The Department of Buildings has summoned 503's owners to a hearing on December 5th to determine the amount of civil penalties to be assessed. Standard is $1,600 per day with an $8,000 maximum.

Yet, that's not the last shock.

Summons issued to the State Urban Development Corporation to answer for civil fines. Someone opened its plastic envelope, but no one appears to have taken any action, leaving the summons hanging in place.
Summons issued to the State Urban Development Corporation to answer for civil fines. Someone opened its plastic envelope, but no one appears to have taken any action, leaving the summons hanging in place.

According to the City, the owner of the space isn't David Nasser. It isn't RIOC, and it isn't Hudson Related.

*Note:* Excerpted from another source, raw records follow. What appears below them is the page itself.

/-- The frame of every command: each byte of DMEM outside the bytes it stores (`storedRange`: none but for SPLIT and RECON) is
as before; the constant registers and the host's transactions are never touched; only a successful SPLIT moves the
provider; RES, the parameter registers and STATUS are the subject of ResIsWrittenOnSuccessOnly, ParametersPersist and
CodesAreThoseOfTheTable. No command is refused. -/
def Obligations.CommandFrame : Prop :=
  ∀ (i : Instr) (s : State), s.mem.wf → (∀ r : Refusal, exec i s ≠ .refused r) ∧
    ∀ t : State, exec i s = .next t →
      (∀ a, ¬ (storedRange i s).Has a → t.mem.read a = s.mem.read a) ∧
      (i ≠ .split → i ≠ .recon → t.mem = s.mem) ∧ (t.err ≠ 0x00#8 → t.mem = s.mem) ∧
      t.cfg = s.cfg ∧ t.pending = s.pending ∧ t.reply = s.reply ∧ (i ≠ .split ∨ t.err ≠ 0x00#8 → t.rng = s.rng)

/-! ## Reset (70_reset_and_hazards.md) -/

/-- R44, R210, R211: the reset transaction clears the registers and keeps DMEM, POLY and MEMSIZE; power-on is that with every
byte unwritten. -/
def Obligations.ResetClearsRegistersKeepsDmem : Prop :=
  (∀ (s : State) (rest : List Transaction), s.pending = .reset :: rest → ∃ t : State, step s = .next t ∧
    t.res = 0x00#8 ∧ t.err = 0x00#8 ∧ t.src = 0x0000#16 ∧ t.dst = 0x0000#16 ∧ t.len = 0x0000#16 ∧ t.t = 0x00#8 ∧
    t.n = 0x00#8 ∧ t.m = 0x00#8 ∧ t.mem = s.mem ∧ t.cfg = s.cfg ∧ t.pending = rest) ∧
  ∀ c : Config,
    ((State.powerOn c).res = 0x00#8 ∧ (State.powerOn c).err = 0x00#8 ∧ (State.powerOn c).src = 0x0000#16 ∧
      (State.powerOn c).dst = 0x0000#16 ∧ (State.powerOn c).len = 0x0000#16 ∧ (State.powerOn c).t = 0x00#8 ∧
      (State.powerOn c).n = 0x00#8 ∧ (State.powerOn c).m = 0x00#8 ∧ (State.powerOn c).cfg = c) ∧
    ∀ a, (State.powerOn c).mem.read a = none

/-- A reset that arrives while a command executes (R212): the registers are cleared, the bytes of the write range of an
abandoned SPLIT or RECON (with the register values it started with) are unwritten, and every other byte keeps its value.
Two parts are the model's choices (log entry 8, DESIGN CHOICE): the write range is forgotten even where the command's
checks would fail, and a word that is no EVAL, SPLIT or RECON leaves what a reset alone leaves. How many bytes an abandoned
SPLIT drew is the transaction's operand (the same entry) and not part of this statement. -/
def Obligations.ResetAbandonsACommand : Prop :=
  ∀ (s : State) (w : Word) (taken : Nat) (rest : List Transaction), s.pending = .resetDuring w taken :: rest →
    ∃ t : State, step s = .next t ∧
      (t.res = 0x00#8 ∧ t.err = 0x00#8 ∧ t.src = 0x0000#16 ∧ t.dst = 0x0000#16 ∧ t.len = 0x0000#16 ∧ t.t = 0x00#8 ∧
        t.n = 0x00#8 ∧ t.m = 0x00#8 ∧ t.cfg = s.cfg ∧ t.pending = rest) ∧
      (decode w = some .split → ∀ a, t.mem.read a =
        if s.dst.toNat ≤ a ∧ a < s.dst.toNat + s.n.toNat * (1 + s.len.toNat) then none else s.mem.read a) ∧
      (decode w = some .recon → ∀ a, t.mem.read a =
        if s.dst.toNat ≤ a ∧ a < s.dst.toNat + s.len.toNat then none else s.mem.read a) ∧
      (decode w ≠ some .split → decode w ≠ some .recon → ∀ a, t.mem.read a = s.mem.read a)

/-- The machine right after power-on meets the invariant, for every legal instance; so does `State.reset`. -/
def Obligations.PowerOnMeetsTheInvariant : Prop :=
  (∀ c : Config, c.Legal → (State.powerOn c).Inv) ∧ State.reset.Inv

/-- Every step that goes on keeps the invariant: the instance stays legal, DMEM stays in its canonical form and inside its
size, and STATUS.ERR stays a code of R180; whatever the transaction, from every state that meets it. -/
def Obligations.StepKeepsTheInvariant : Prop :=
  ∀ s t : State, s.Inv → step s = .next t → t.Inv

/-! ## Assembler (30_encoding.md R79 to R82) -/

/-- R79: the assembler accepts a source command exactly when it has its operands and each fits its field, and then each
operand stands in its field unchanged; the examples of the rule, as text. How white space is read is the model's choice (log entry
10, DESIGN CHOICE). -/
def Obligations.AssemblerAcceptsWhatFits : Prop :=
  (∀ c : SourceCommand, (assembleCommand c).isSome = c.wf) ∧
  (∀ a b : Nat, a < 256 → b < 256 →
    assembleCommand { mnemonic := .gadd, operands := [a, b] } = some (.gadd (BitVec.ofNat 8 a) (BitVec.ofNat 8 b)) ∧
    assembleCommand { mnemonic := .gmul, operands := [a, b] } = some (.gmul (BitVec.ofNat 8 a) (BitVec.ofNat 8 b)) ∧
    assembleCommand { mnemonic := .ginv, operands := [a] } = some (.ginv (BitVec.ofNat 8 a)) ∧
    assembleCommand { mnemonic := .gpow, operands := [a, b] } = some (.gpow (BitVec.ofNat 8 a) (BitVec.ofNat 8 b)) ∧
    assembleCommand { mnemonic := .settn, operands := [a, b] } = some (.settn (BitVec.ofNat 8 a) (BitVec.ofNat 8 b)) ∧
    assembleCommand { mnemonic := .setm, operands := [a] } = some (.setm (BitVec.ofNat 8 a)) ∧
    assembleCommand { mnemonic := .eval, operands := [a] } = some (.eval (BitVec.ofNat 8 a))) ∧
  (∀ a : Nat, a < 65536 →
    assembleCommand { mnemonic := .setsrc, operands := [a] } = some (.setsrc (BitVec.ofNat 16 a)) ∧
    assembleCommand { mnemonic := .setdst, operands := [a] } = some (.setdst (BitVec.ofNat 16 a)) ∧
    assembleCommand { mnemonic := .setlen, operands := [a] } = some (.setlen (BitVec.ofNat 16 a))) ∧
  assembleCommand { mnemonic := .split, operands := [] } = some .split ∧
  assembleCommand { mnemonic := .recon, operands := [] } = some .recon ∧
  assembleLine ['G', 'A', 'D', 'D', ' ', '0', 'x', '5', '3', ',', ' ', '0', 'x', 'C', 'A'] = some 0x0153CA00#32 ∧
  assembleLine ['G', 'I', 'N', 'V', ' ', '0', 'x', '5', '3'] = some 0x03530000#32 ∧
  assembleLine ['g', 'p', 'o', 'w', ' ', '0', 'x', '0', '2', ',', ' ', '2', '5', '4'] = some 0x0402FE00#32 ∧
  assembleLine ['S', 'E', 'T', 'S', 'R', 'C', ' ', '0', 'x', '0', '1', '0', '0'] = some 0x10000100#32 ∧
  assembleLine ['S', 'E', 'T', 'T', 'N', ' ', '3', ',', ' ', '5'] = some 0x13030500#32 ∧
  assembleLine ['S', 'E', 'T', 'M', ' ', '3'] = some 0x14030000#32 ∧
  assembleLine ['E', 'V', 'A', 'L', ' ', '0', 'x', '0', '5'] = some 0x20050000#32 ∧
  assembleLine ['S', 'P', 'L', 'I', 'T'] = some 0x21000000#32 ∧
  assembleLine ['R', 'E', 'C', 'O', 'N'] = some 0x30000000#32

/-- R82, with R79: what the disassembler prints for a command assembles back to the word, and no other word prints a line that
the assembler accepts. The text forms this rests on where R79 and R82 are silent (the blanks printed and skipped, the case
of hexadecimal digits, the comment) are the model's choice (log entry 10, DESIGN CHOICE). -/
def Obligations.DisassemblyAssemblesBack : Prop :=
  ∀ w : Word, ((decode w).isSome → assembleLine (disassemble w) = some w) ∧
    (decode w = none → assembleLine (disassemble w) = none)

/-- R81: each pseudo-instruction expands to its one command, and loads what its reason says. -/
def Obligations.PseudoInstructionsExpand : Prop :=
  (∀ a b : Nat, assembleCommand { mnemonic := .gsub, operands := [a, b] } =
      assembleCommand { mnemonic := .gadd, operands := [a, b] } ∧
    assembleCommand { mnemonic := .gsqr, operands := [a] } =
      assembleCommand { mnemonic := .gmul, operands := [a, a] }) ∧
  assembleCommand { mnemonic := .gone, operands := [] } = assembleCommand { mnemonic := .gpow, operands := [0, 0] } ∧
  assembleCommand { mnemonic := .gzero, operands := [] } = assembleCommand { mnemonic := .gadd, operands := [0, 0] } ∧
  mnemonicNamed ['S', 'E', 'T', 'T'] = none ∧
  ∀ s : State, exec (.gpow 0x00#8 0x00#8) s = .next { s with res := 0x01#8, err := 0x00#8 } ∧
    exec (.gadd 0x00#8 0x00#8) s = .next { s with res := 0x00#8, err := 0x00#8 }
end

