/-- Settles O9: the exponents 254 and 255 are those of the field's units. -/
theorem gpowResult : Obligations.GpowResult := by
  refine ⟨fun a n s hs => ⟨rfl, exec_gpow s a n, rfl, fun _ => rfl, fun hn => ?_, ?_, fun ha => ?_⟩,
    by decide +kernel, by decide +kernel⟩
  · exact gpow_zero_of_ne_zero _ fun h => hn (BitVec.eq_of_toNat_eq h)
  · exact gpow_one (getLsbD_eight_of_legal hs.1) a
  · exact ⟨gpow_255 hs.1 ha, gpow_254 hs.1 ha⟩

/-- Settles O10: each command answers a value of its operands and POLY, but for GINV of 0x00, which answers a code. -/
theorem fieldCommandsArePure : Obligations.FieldCommandsArePure := by
  rintro i ⟨a, b, rfl | rfl | rfl | rfl⟩ poly
  · exact ⟨some (gadd a b), 0x00#8, by simp, fun s _ => exec_gadd s a b⟩
  · exact ⟨some (gmul poly a b), 0x00#8, by simp, fun s hs => hs ▸ exec_gmul s a b⟩
  · exact ⟨some (gpow poly a b.toNat), 0x00#8, by simp, fun s hs => hs ▸ exec_gpow s a b⟩
  · by_cases ha : a = 0x00#8
    · exact ⟨none, 0x02#8, by simp, fun s _ => ha ▸ exec_ginv_zero s⟩
    · exact ⟨some (ginv poly a), 0x00#8, by simp, fun s hs => hs ▸ exec_ginv_of_ne_zero s ha⟩

end Sys2Proof.Machine

/-! # The frame of every command

What a command leaves alone, read off the cases of a command that goes on (`exec_next_cases`) and the range it stores
(`exec_next_mem`). -/

namespace Sys2Proof.Machine

/-- No arm of `exec` refuses its command. -/
theorem exec_ne_refused (i : Instr) (s : State) (r : Refusal) : exec i s ≠ .refused r := by
  intro h
  cases i with
  | ginv a =>
    by_cases ha : a = 0x00#8
    · cases (ha ▸ exec_ginv_zero s).symm.trans h
    · cases (exec_ginv_of_ne_zero s ha).symm.trans h
  | eval x => rcases execEval_cases x s with ⟨_, -, he⟩ | ⟨-, _, -, he⟩ | ⟨-, _, -, he⟩ <;> cases he.symm.trans h
  | split =>
    rcases execSplit_cases s with ⟨_, -, he⟩ | ⟨-, _, -, he⟩ | ⟨-, -, he⟩ | ⟨-, -, _, -, -, he⟩ <;>
      cases he.symm.trans h
  | recon =>
    rcases execRecon_cases s with ⟨_, -, he⟩ | ⟨-, _, -, he⟩ | ⟨-, _, -, -, he⟩ | ⟨-, _, -, -, _, -, he⟩ |
      ⟨-, _, -, -, _, -, he⟩ <;> cases he.symm.trans h
  | gadd | gmul | gpow | setsrc | setdst | setlen | settn | setm => cases h

/-- A command never touches the host's transactions or the reply. -/
theorem exec_keeps_pending_reply {i : Instr} {s t : State} (h : exec i s = .next t) :
    t.pending = s.pending ∧ t.reply = s.reply := by
  rcases exec_next_cases h with ⟨code, -, rfl⟩ | ⟨v, -, rfl⟩ | ⟨v, -, rfl⟩ | ⟨v, -, rfl⟩ | ⟨v, -, rfl⟩ | ⟨a, b, -, rfl⟩ |
    ⟨v, -, rfl⟩ | ⟨-, -, bs, -, rfl⟩ | ⟨-, -, bs, -, rfl⟩ <;> exact ⟨rfl, rfl⟩

/-- Only a SPLIT that reports success moves the provider, and only it and a RECON that reports success store in DMEM. -/
theorem exec_keeps_mem_rng {i : Instr} {s t : State} (h : exec i s = .next t) :
    (t.mem = s.mem ∧ t.rng = s.rng) ∨ (i = .split ∧ t.err = 0x00#8) ∨
      (i = .recon ∧ t.err = 0x00#8 ∧ t.rng = s.rng) := by
  rcases exec_next_cases h with ⟨code, -, rfl⟩ | ⟨v, -, rfl⟩ | ⟨v, -, rfl⟩ | ⟨v, -, rfl⟩ | ⟨v, -, rfl⟩ | ⟨a, b, -, rfl⟩ |
    ⟨v, -, rfl⟩ | ⟨rfl, -, bs, -, rfl⟩ | ⟨rfl, -, bs, -, rfl⟩
  iterate 7 exact .inl ⟨rfl, rfl⟩
  · exact .inr (.inl ⟨rfl, rfl⟩)
  · exact .inr (.inr ⟨rfl, rfl, rfl⟩)

/-- Settles O51: a store leaves the addresses outside its range alone, and only SPLIT and RECON store. -/
theorem commandFrame : Obligations.CommandFrame := by
  intro i s hwf
  refine ⟨exec_ne_refused i s, fun t h => ?_⟩
  have hcfg := exec_keeps_cfg h
  obtain ⟨hpending, hreply⟩ := exec_keeps_pending_reply h
  have hmem : ∀ a, ¬ (storedRange i s).Has a → t.mem.read a = s.mem.read a := by
    intro a ha
    rcases exec_next_mem h with hm | ⟨bs, hl, -, hm⟩
    · rw [hm]
    · rw [hm, Memory.read_writeBytes_of_not_has hwf hl ha]
  rcases exec_keeps_mem_rng h with ⟨hm, hr⟩ | ⟨rfl, he⟩ | ⟨rfl, he, hr⟩
  · exact ⟨hmem, fun _ _ => hm, fun _ => hm, hcfg, hpending, hreply, fun _ => hr⟩
  · exact ⟨hmem, fun hs => (hs rfl).elim, fun hn => (hn he).elim, hcfg, hpending, hreply,
      fun hd => (hd.elim (· rfl) (· he)).elim⟩
  · exact ⟨hmem, fun _ hn => (hn rfl).elim, fun hn => (hn he).elim, hcfg, hpending, hreply, fun _ => hr⟩

end Sys2Proof.Machine

/-! # The share generator (41_generator.md R120 to R131)

Horner's rule and the power sum obey one recursion over the coefficients. What EVAL and SPLIT answer is said once per
outcome of their checks and reads; a SPLIT that reports success leaves the state `afterSplit`, a RECON that does the state
`afterRecon`, and every statement about a stored byte is a read of one of these two states. -/

namespace Sys2Proof.Machine

/-! ### Evaluation (R121) -/

section Evaluation

variable {poly : BitVec 9}

theorem residue_gsum (bs : List Byte) : residue poly (gsum bs) = (bs.map (residue poly)).sum := by
  induction bs with
  | nil => exact residue_zero
  | cons b bs ih => rw [gsum, residue_gadd, ih, List.map_cons, List.sum_cons]

/-- At 0x00 only the constant term counts. -/
theorem peval_zero (poly : BitVec 9) (c : Byte) (cs : List Byte) : peval poly 0x00#8 (c :: cs) = c := by
  rw [peval, gmul_zero, zero_gadd]

/-- A constant polynomial, and every polynomial at 0x00, has its constant term as its value. -/
theorem peval_eq_constantTerm {x : Byte} {c : List Byte} (hc : c ≠ []) (h : c.length = 1 ∨ x = 0x00#8) :
    peval poly x c = c.getD 0 0x00#8 := by
  obtain ⟨b, bs, rfl⟩ := List.exists_cons_of_ne_nil hc
  rw [List.getD_cons_zero]
  rcases h with hl | rfl
  · obtain rfl : bs = [] := List.length_eq_zero_iff.1 (Nat.succ.inj hl)
    exact peval_singleton poly x b
  · exact peval_zero poly b bs

variable (hp : poly.getLsbD 8 = true)

include hp

theorem residue_pevalSum (x : Byte) (c : List Byte) : residue poly (pevalSum poly x c) =
    ((List.range c.length).map fun j => residue poly (c.getD j 0x00#8) * residue poly x ^ j).sum := by
  rw [pevalSum, residue_gsum, List.map_map]
  refine congrArg List.sum (List.map_congr_left fun j _ => ?_)
  exact (residue_gmul hp _ _).trans (by rw [residue_gpow hp])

It's the New York State's Urban Development Corporation, RIOC's predecessor in developing Roosevelt Island as a modern community.

Unclear about how to untangle that convoluted trail, I asked RIOC about it, but did not get an answer or even acknowledgement that the question was asked.

RIOC's spokesman Terrence McCauley did promptly respond to our question about the stop work order.

"Thank you for forwarding the notice to us," he wrote. "We have sent your email to Hudson Related to make sure they are aware of the situation and respond accordingly."

Aside from ignoring my question about 503's parentage, this struck me as odd for another reason... they weren't aware of the public notice visible to anyone walking by since August?

My follow up question, "As UDC’s partner, what responsibilities does RIOC recognize in contacting them and/or in terms of the contract with Hudson which surely includes a requirement to abide by applicable laws?" didn't get me much more.

"We have made sure that Hudson Related is aware of the Stop Work Order you forwarded to us," McCauley reiterated. "They are investigating the matter and will respond to the proper authorities. As RIOC has said in the past, all work must follow applicable laws and must have necessary permits."

Good enough, as far as it goes.

But as we've seen with The Sanctuary dumped into our park system, Hudson Related takes a Treasure of Sierra Madre style "Badges? We don't need no stinkin' badges." approach to rules and regulations and RIOC looks the other way.

Similarly, recent Hudson Related signings at the Hot Pot Chinese restaurant and Jupioca didn't trouble themselves with building permits (or never posted them if they did) nor is either in compliance with Department of Health requirements for posting food safety grade ratings. 

(For the record, according to DOH's website, the Hot Pot is a Grade Pending after two inspections found multiple critical violations and Jupioca's never been inspected after being open for six months.)

Of course, we also reached out to Hudson for comment.

Here is their response in full...

        "

On November 18th, Hudson's Alex Kaplan responded, "No comment."